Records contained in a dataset

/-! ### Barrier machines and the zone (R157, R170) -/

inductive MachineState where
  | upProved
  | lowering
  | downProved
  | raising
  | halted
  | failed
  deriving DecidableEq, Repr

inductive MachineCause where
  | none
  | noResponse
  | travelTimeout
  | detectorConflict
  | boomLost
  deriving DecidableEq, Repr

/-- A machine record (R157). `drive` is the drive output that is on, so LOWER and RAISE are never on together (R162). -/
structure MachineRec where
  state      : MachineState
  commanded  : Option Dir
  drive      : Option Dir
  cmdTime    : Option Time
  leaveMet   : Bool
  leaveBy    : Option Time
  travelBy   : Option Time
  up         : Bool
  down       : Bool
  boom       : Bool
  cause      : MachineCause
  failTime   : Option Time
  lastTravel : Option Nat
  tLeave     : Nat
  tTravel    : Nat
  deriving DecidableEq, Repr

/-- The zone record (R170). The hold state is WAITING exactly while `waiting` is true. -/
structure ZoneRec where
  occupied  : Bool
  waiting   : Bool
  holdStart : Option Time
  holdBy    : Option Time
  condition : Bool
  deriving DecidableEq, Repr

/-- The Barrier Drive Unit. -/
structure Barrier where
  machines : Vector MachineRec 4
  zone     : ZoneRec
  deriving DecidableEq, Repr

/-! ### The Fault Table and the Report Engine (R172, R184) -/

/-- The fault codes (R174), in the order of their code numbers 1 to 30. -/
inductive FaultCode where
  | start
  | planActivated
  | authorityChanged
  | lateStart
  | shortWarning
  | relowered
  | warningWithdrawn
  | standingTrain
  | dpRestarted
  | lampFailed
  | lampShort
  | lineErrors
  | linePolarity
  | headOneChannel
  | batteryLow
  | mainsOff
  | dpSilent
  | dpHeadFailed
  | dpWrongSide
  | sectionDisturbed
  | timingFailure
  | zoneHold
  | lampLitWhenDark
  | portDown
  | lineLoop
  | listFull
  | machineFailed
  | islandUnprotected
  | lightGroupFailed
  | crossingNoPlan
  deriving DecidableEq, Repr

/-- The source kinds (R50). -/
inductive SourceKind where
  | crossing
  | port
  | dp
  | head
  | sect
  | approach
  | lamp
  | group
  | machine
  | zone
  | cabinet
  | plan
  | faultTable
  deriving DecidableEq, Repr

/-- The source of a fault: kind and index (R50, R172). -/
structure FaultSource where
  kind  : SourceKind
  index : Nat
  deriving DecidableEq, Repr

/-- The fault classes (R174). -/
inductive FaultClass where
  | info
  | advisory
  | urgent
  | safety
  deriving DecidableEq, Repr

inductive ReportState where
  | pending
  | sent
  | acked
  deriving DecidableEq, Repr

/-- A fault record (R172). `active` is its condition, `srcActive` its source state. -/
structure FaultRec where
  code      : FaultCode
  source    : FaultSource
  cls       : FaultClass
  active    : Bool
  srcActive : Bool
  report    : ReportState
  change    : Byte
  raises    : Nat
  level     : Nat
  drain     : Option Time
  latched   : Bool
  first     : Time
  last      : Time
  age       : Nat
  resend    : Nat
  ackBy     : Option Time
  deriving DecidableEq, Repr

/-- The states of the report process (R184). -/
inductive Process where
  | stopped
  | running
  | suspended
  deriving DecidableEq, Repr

TASK DESCRIPTION
In the records above, find each line that mentions the word "inductive", and copy it.

OUTPUT OF THE EXERCISE
inductive MachineState where
inductive MachineCause where
inductive FaultCode where
inductive SourceKind where
inductive FaultClass where
inductive ReportState where
inductive Process where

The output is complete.